If it didn’t cost $10,000 to install a septic tank on rural land, that would be a good start to a more affordable house, but now that I know the background of the writer, his environmental connections say it all, he is one of the connected class to the “Green Money” to save the world by stealing our money.
I can’t compete with the two previous comments but, I can say this. The reason Vermont is unaffordable, broke and circling the financial toilet drain is because of politicians like this who have enriched themselves somewhere else and have come here to fix a state that was never broken. If you want to know why Vermont is broke, just keep voting Democrat/progressive. It is the little people who get things done, create and take care of the state. Politicians shuffle papers, give speeches, talk out of both sides of their mouths, create problems that didn’t exist then lie to the people by saying, we can fix this. None of what’s happening to destroy Vermont has been caused by Republicans, they haven’t been in power for 40 years. Democrats and progressives ignore our state constitution and violate their oaths of office in doing so and nothing happens. The Lobbyist and out of state money run Vermont. And how are all you little people (who might be reading this) doing as a result of who you keep electing?
This message is to Rep Mihaly and others who are in his camp as like minded brethren.
First, maybe Mihaly doesn’t get it, and I believe he does not, but the concept of raising more money in the form of taxes and fees to the State Government has been going on long enough so the definition of insanity was passed at mile marker 1963, the year that Phil Hoff became Governor. Programs, Taxes and spending, over and over and into perpetuity. If all this money collected was the answer we would be debt free and the taxpayers would be getting refunds or dividends on their investments.
But all of this exercise has succeeded in driving out business,industry, and manufacturing from the State of VT. The state at one time, was the envy of our neighbors because our Grand Lists across all of VT were as close to an ideal mix of Commercial, Industrial, Agricultural, Residential and Businees cross sections as
could be had, and the results were very, very rewarding during those times. But the Liberals, many of whom had just moved in, wanted change, and this is what we have here now.
Anything that the Liberals cannot control, they want them gone. The latest being Vt Yankee in Vernon compliments of Shumlin and his warriors. This mind boggling exercise cost Vermonters the cheapest power market in the history of the state, and the Feds had just given a twenty year renewal in licencing to operate. So they (the liberals) have been cool to Hydro Quebec’s offer because the liberal crowd cannot control this entity of the power business. They cannot control the gasoline business, so that has to go the way of VT Yankee. That exercise is underway as we speak.
So if you like what is happening, stand by, it is just about finished, because there is no money, wealthy working people have moved, with more poised to do the same, the populous is being taxed beyond ability to pay, and it just keeps rolling along as though there was enough money coming in. Anyone believing there is enough money coming in (which under this crowd there never is) you must be under some kind of spell.
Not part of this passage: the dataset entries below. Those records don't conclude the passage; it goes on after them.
theorem State.driveOf_safe' {s : State} {r : EntryRef} {c : Nat} {row : Nat} {slice : Nat} {kind : WaveKind} {tender : Bool} {y0 t} (eqn : (State.driveOf s r c row slice kind tender) = (y0, t)) (hS : s.Safe lf lg cq)  : t.Safe lf lg cq := by
  have := State.driveOf_safe s r c row slice kind tender hS
  rw [eqn] at this; exact this

theorem State.deliver_safe (s : State) (c : Nat) (d : Delivery) (hS : s.Safe lf lg cq) :
    ((State.deliver s c d)).Safe lf lg cq := by
  unfold State.deliver
  repeat' (first
    | with_reducible assumption
    | with_reducible apply State.modCore_safe
    | with_reducible apply foldl_snd2_safe
    | with_reducible refine pair3_safe (by with_reducible assumption) ?_
    | with_reducible refine pair_safe (by with_reducible assumption) ?_
    | with_reducible apply foldl_safe
    | with_reducible apply foldl_snd_safe
    | intro _
    | split
    | dsimp only
    | refine State.Safe.lit ?_ rfl rfl rfl rfl)

theorem State.onSpare_safe (s : State) (c : Nat) (w : WaveReq) (hS : s.Safe lf lg cq) :
    ((State.onSpare s c w)).Safe lf lg cq := by
  unfold State.onSpare
  repeat' (first
    | with_reducible assumption
    | with_reducible apply State.raiseRun_safe
    | with_reducible apply State.modCore_safe
    | with_reducible apply State.modRun_safe
    | with_reducible apply State.flag_safe
    | with_reducible apply foldl_snd2_safe
    | with_reducible refine pair3_safe (by with_reducible assumption) ?_
    | with_reducible refine pair_safe (by with_reducible assumption) ?_
    | with_reducible apply foldl_safe
    | with_reducible apply foldl_snd_safe
    | intro _
    | split
    | dsimp only
    | refine State.Safe.lit ?_ rfl rfl rfl rfl)

theorem State.driveWave_safe (s : State) (c : Nat) (w : WaveReq) (hS : s.Safe lf lg cq) :
    ((State.driveWave s c w).2).Safe lf lg cq := by
  unfold State.driveWave
  repeat' (first
    | with_reducible assumption
    | with_reducible apply State.failRow_safe
    | with_reducible apply State.modArr_safe
    | with_reducible apply State.fbMiss_safe
    | with_reducible apply State.modCore_safe
    | with_reducible apply State.countWave_safe
    | with_reducible apply State.modRun_safe
    | with_reducible apply State.driveOf_safe
    | with_reducible refine State.driveOf_safe' (by with_reducible assumption) ?_
    | with_reducible apply State.deliver_safe
    | with_reducible apply State.onSpare_safe
    | with_reducible apply State.count_safe
    | with_reducible apply State.worked_safe
    | with_reducible apply foldl_snd2_safe
    | with_reducible refine pair3_safe (by with_reducible assumption) ?_
    | with_reducible refine pair_safe (by with_reducible assumption) ?_
    | with_reducible apply foldl_safe
    | with_reducible apply foldl_snd_safe
    | intro _
    | split
    | dsimp only
    | refine State.Safe.lit ?_ rfl rfl rfl rfl)

theorem State.driveWave_safe' {s : State} {c : Nat} {w : WaveReq} {y0 t} (eqn : (State.driveWave s c w) = (y0, t)) (hS : s.Safe lf lg cq)  : t.Safe lf lg cq := by
  have := State.driveWave_safe s c w hS
  rw [eqn] at this; exact this

theorem State.driveArray_safe (s : State) (c : Nat) (l : Nat) (a3 : Nat) (hS : s.Safe lf lg cq) :
    ((State.driveArray s c l a3).2).Safe lf lg cq := by
  induction a3 generalizing s with
  | zero => exact hS
  | succ n ih =>
    unfold State.driveArray
    repeat' (first
      | with_reducible assumption
      | with_reducible apply State.driveWave_safe
      | with_reducible refine State.driveWave_safe' (by with_reducible assumption) ?_
      | with_reducible apply ih
      | with_reducible refine prod_safe (by with_reducible assumption) (ih _ ?_)
      | with_reducible apply foldl_snd2_safe
      | with_reducible refine pair3_safe (by with_reducible assumption) ?_
      | with_reducible refine pair_safe (by with_reducible assumption) ?_
      | with_reducible apply foldl_safe
      | with_reducible apply foldl_snd_safe
      | intro _
      | split
      | dsimp only
      | refine State.Safe.lit ?_ rfl rfl rfl rfl)

theorem State.driveArray_safe' {s : State} {c : Nat} {l : Nat} {a3 : Nat} {y0 t} (eqn : (State.driveArray s c l a3) = (y0, t)) (hS : s.Safe lf lg cq)  : t.Safe lf lg cq := by
  have := State.driveArray_safe s c l a3 hS
  rw [eqn] at this; exact this

theorem State.refServe_safe (s : State) (c : Nat) (hS : s.Safe lf lg cq) :
    ((State.refServe s c)).Safe lf lg cq := by
  unfold State.refServe
  repeat' (first
    | with_reducible assumption
    | with_reducible apply State.driveArray_safe
    | with_reducible refine State.driveArray_safe' (by with_reducible assumption) ?_
    | with_reducible apply State.each_safe
    | with_reducible apply foldl_snd2_safe
    | with_reducible refine pair3_safe (by with_reducible assumption) ?_
    | with_reducible refine pair_safe (by with_reducible assumption) ?_
    | with_reducible apply foldl_safe
    | with_reducible apply foldl_snd_safe
    | intro _
    | split
    | dsimp only
    | refine State.Safe.lit ?_ rfl rfl rfl rfl)

theorem State.slotOrIdle_safe (s : State) (c : Nat) (ws : List WaveReq) (hS : s.Safe lf lg cq) :
    ((State.slotOrIdle s c ws)).Safe lf lg cq := by
  unfold State.slotOrIdle
  repeat' (first
    | with_reducible assumption
    | with_reducible apply State.slotDone_safe
    | with_reducible apply State.groupEnd_safe
    | with_reducible apply foldl_snd2_safe
    | with_reducible refine pair3_safe (by with_reducible assumption) ?_
    | with_reducible refine pair_safe (by with_reducible assumption) ?_
    | with_reducible apply foldl_safe
    | with_reducible apply foldl_snd_safe
    | intro _
    | split
    | dsimp only
    | refine State.Safe.lit ?_ rfl rfl rfl rfl)

theorem State.calSlot_safe (s : State) (c : Nat) (set : Nat) (hS : s.Safe lf lg cq) :
    ((State.calSlot s c set)).Safe lf lg cq := by
  unfold State.calSlot
  repeat' (first
    | with_reducible assumption
    | with_reducible apply State.calTake_safe
    | with_reducible apply State.tempUpdate_safe
    | with_reducible apply State.setCal_safe
    | with_reducible apply foldl_snd2_safe
    | with_reducible refine pair3_safe (by with_reducible assumption) ?_
    | with_reducible refine pair_safe (by with_reducible assumption) ?_
    | with_reducible apply foldl_safe
    | with_reducible apply foldl_snd_safe
    | intro _
    | split
    | dsimp only
    | refine State.Safe.lit ?_ rfl rfl rfl rfl)

theorem State.calSlots_safe (s : State) (c : Nat) (hS : s.Safe lf lg cq) :
    ((State.calSlots s c)).Safe lf lg cq := by
  unfold State.calSlots
  repeat' (first
    | with_reducible assumption
    | with_reducible apply State.each_safe
    | with_reducible apply State.calSlot_safe
    | with_reducible apply foldl_snd2_safe
    | with_reducible refine pair3_safe (by with_reducible assumption) ?_
    | with_reducible refine pair_safe (by with_reducible assumption) ?_
    | with_reducible apply foldl_safe
    | with_reducible apply foldl_snd_safe
    | intro _
    | split
    | dsimp only
    | refine State.Safe.lit ?_ rfl rfl rfl rfl)

theorem State.driveAll_safe (s : State) (c : Nat) (cal : List Nat) (hS : s.Safe lf lg cq) :
    ((State.driveAll s c cal).2).Safe lf lg cq := by
  unfold State.driveAll
  repeat' (first
    | with_reducible assumption
    | with_reducible apply State.driveArray_safe
    | with_reducible refine State.driveArray_safe' (by with_reducible assumption) ?_
    | with_reducible apply foldl_snd2_safe
    | with_reducible refine pair3_safe (by with_reducible assumption) ?_
    | with_reducible refine pair_safe (by with_reducible assumption) ?_
    | with_reducible apply foldl_safe
    | with_reducible apply foldl_snd_safe
    | intro _
    | split
    | dsimp only
    | refine State.Safe.lit ?_ rfl rfl rfl rfl)

theorem State.driveAll_safe' {s : State} {c : Nat} {cal : List Nat} {y0 t} (eqn : (State.driveAll s c cal) = (y0, t)) (hS : s.Safe lf lg cq)  : t.Safe lf lg cq := by
  have := State.driveAll_safe s c cal hS
  rw [eqn] at this; exact this

theorem State.chargeSlot_safe (s : State) (c : Nat) (w : WaveReq) (hS : s.Safe lf lg cq) :
    ((State.chargeSlot s c w)).Safe lf lg cq := by
  unfold State.chargeSlot
  repeat' (first
    | with_reducible assumption
    | with_reducible apply State.modReq_safe
    | with_reducible apply State.modPound_safe
    | with_reducible apply State.modQueue_safe
    | with_reducible apply foldl_snd2_safe
    | with_reducible refine pair3_safe (by with_reducible assumption) ?_
    | with_reducible refine pair_safe (by with_reducible assumption) ?_
    | with_reducible apply foldl_safe
    | with_reducible apply foldl_snd_safe
    | intro _
    | split
    | dsimp only
    | refine State.Safe.lit ?_ rfl rfl rfl rfl)

theorem State.swapSlot_safe (s : State) (c : Nat) (hS : s.Safe lf lg cq) :
    ((State.swapSlot s c)).Safe lf lg cq := by
  unfold State.swapSlot
  repeat' (first
    | with_reducible assumption
    | with_reducible apply State.modArr_safe
    | with_reducible apply State.each_safe
    | with_reducible apply State.trimExchange_safe
    | with_reducible apply foldl_snd2_safe
    | with_reducible refine pair3_safe (by with_reducible assumption) ?_
    | with_reducible refine pair_safe (by with_reducible assumption) ?_
    | with_reducible apply foldl_safe
    | with_reducible apply foldl_snd_safe
    | intro _
    | split
    | dsimp only
    | refine State.Safe.lit ?_ rfl rfl rfl rfl)

theorem State.fillSlot_safe (s : State) (c : Nat) (hS : s.Safe lf lg cq) :
    ((State.fillSlot s c).2).Safe lf lg cq := by
  unfold State.fillSlot
  repeat' (first
    | with_reducible assumption
    | with_reducible apply State.calSlots_safe
    | with_reducible apply State.driveAll_safe
    | with_reducible refine State.driveAll_safe' (by with_reducible assumption) ?_
    | with_reducible apply State.sessionStep_safe
    | with_reducible apply State.each_safe
    | with_reducible apply State.chargeSlot_safe
    | with_reducible apply State.swapSlot_safe
    | with_reducible apply foldl_snd2_safe
    | with_reducible refine pair3_safe (by with_reducible assumption) ?_
    | with_reducible refine pair_safe (by with_reducible assumption) ?_
    | with_reducible apply foldl_safe
    | with_reducible apply foldl_snd_safe
    | intro _
    | split
    | dsimp only
    | refine State.Safe.lit ?_ rfl rfl rfl rfl)

theorem State.fillSlot_safe' {s : State} {c : Nat} {y0 t} (eqn : (State.fillSlot s c) = (y0, t)) (hS : s.Safe lf lg cq)  : t.Safe lf lg cq := by
  have := State.fillSlot_safe s c hS
  rw [eqn] at this; exact this

theorem State.waveSlot_safe (s : State) (c : Nat) (hS : s.Safe lf lg cq) :
    ((State.waveSlot s c)).Safe lf lg cq := by
  unfold State.waveSlot
  repeat' (first
    | with_reducible assumption
    | with_reducible apply State.calWatch_safe
    | with_reducible apply State.calIdle_safe
    | with_reducible apply State.slotDone_safe
    | with_reducible apply State.boundary_safe
    | with_reducible apply State.modCore_safe
    | with_reducible apply State.countWave_safe
    | with_reducible apply State.groupEnd_safe
    | with_reducible apply State.refServe_safe
    | with_reducible apply State.slotOrIdle_safe
    | with_reducible apply State.fillSlot_safe
    | with_reducible refine State.fillSlot_safe' (by with_reducible assumption) ?_
    | with_reducible apply foldl_snd2_safe
    | with_reducible refine pair3_safe (by with_reducible assumption) ?_
    | with_reducible refine pair_safe (by with_reducible assumption) ?_
    | with_reducible apply foldl_safe
    | with_reducible apply foldl_snd_safe
    | intro _
    | split
    | dsimp only
    | refine State.Safe.lit ?_ rfl rfl rfl rfl)

theorem State.tap_safe (s : State) (c : Nat) (w : WaveRun) (codes : NMap Int) (zeros : NMap Int) (sat : List Nat) (hS : s.Safe lf lg cq) :
    ((State.tap s c w codes zeros sat)).Safe lf lg cq := by
  unfold State.tap
  repeat' (first
    | with_reducible assumption
    | with_reducible apply State.calTap_safe
    | with_reducible apply foldl_snd2_safe
    | with_reducible refine pair3_safe (by with_reducible assumption) ?_
    | with_reducible refine pair_safe (by with_reducible assumption) ?_
    | with_reducible apply foldl_safe
    | with_reducible apply foldl_snd_safe
    | intro _
    | split
    | dsimp only
    | refine State.Safe.lit ?_ rfl rfl rfl rfl)

theorem State.clipEnd_safe (s : State) (w : WaveRun) (level : Nat) (clips : List Nat) (sat : List Nat) (w7 : Bool) (hS : s.Safe lf lg cq) :
    ((State.clipEnd s w level clips sat w7)).Safe lf lg cq := by
  unfold State.clipEnd
  repeat' (first
    | with_reducible assumption
    | with_reducible apply State.bump_safe
    | with_reducible apply State.raiseRun_safe
    | with_reducible apply State.wr_safe
    | with_reducible apply State.flag_safe
    | with_reducible apply State.count_safe
    | with_reducible apply foldl_snd2_safe
    | with_reducible refine pair3_safe (by with_reducible assumption) ?_
    | with_reducible refine pair_safe (by with_reducible assumption) ?_
    | with_reducible apply foldl_safe
    | with_reducible apply foldl_snd_safe
    | intro _
    | split
    | dsimp only
    | refine State.Safe.lit ?_ rfl rfl rfl rfl)

theorem State.pushFront_safe (s : State) (c : Nat) (ws : List WaveReq) (hS : s.Safe lf lg cq) :
    ((State.pushFront s c ws)).Safe lf lg cq := by
  unfold State.pushFront
  repeat' (first
    | with_reducible assumption
    | with_reducible apply State.modCore_safe
    | with_reducible apply foldl_snd2_safe
    | with_reducible refine pair3_safe (by with_reducible assumption) ?_
    | with_reducible refine pair_safe (by with_reducible assumption) ?_
    | with_reducible apply foldl_safe
    | with_reducible apply foldl_snd_safe
    | intro _
    | split
    | dsimp only
    | refine State.Safe.lit ?_ rfl rfl rfl rfl)

theorem State.modSplit_safe (s : State) (c : Nat) (w : WaveReq) (f : SplitSeq → SplitSeq) (hS : s.Safe lf lg cq) :
    ((State.modSplit s c w f)).Safe lf lg cq := by
  unfold State.modSplit
  repeat' (first
    | with_reducible assumption
    | with_reducible apply State.modCore_safe
    | with_reducible apply foldl_snd2_safe
    | with_reducible refine pair3_safe (by with_reducible assumption) ?_
    | with_reducible refine pair_safe (by with_reducible assumption) ?_
    | with_reducible apply foldl_safe
    | with_reducible apply foldl_snd_safe
    | intro _
    | split
    | dsimp only
    | refine State.Safe.lit ?_ rfl rfl rfl rfl)

theorem State.startLevel_safe (s : State) (c : Nat) (w : WaveReq) (n : Nat) (hS : s.Safe lf lg cq) :
    ((State.startLevel s c w n)).Safe lf lg cq := by
  unfold State.startLevel
  repeat' (first
    | with_reducible assumption
    | with_reducible apply State.modCore_safe
    | with_reducible apply State.pushFront_safe
    | with_reducible apply State.modSplit_safe
    | with_reducible apply foldl_snd2_safe
    | with_reducible refine pair3_safe (by with_reducible assumption) ?_
    | with_reducible refine pair_safe (by with_reducible assumption) ?_
    | with_reducible apply foldl_safe
    | with_reducible apply foldl_snd_safe
    | intro _
    | split
    | dsimp only
    | refine State.Safe.lit ?_ rfl rfl rfl rfl)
The two Party system has morphed pretty much into a uniparty, so if there comes from all of that a new taxpayers party or some name along those lines there may be traction enough to make some changes in momentum at least of the opposition.
What I see for the imediate future is not a good picture.
Unfortunately, with so many capable folks moving, we are left with the lack of any of the types that were of the mind that Gov, Richard Snelling had. God Rest His soul.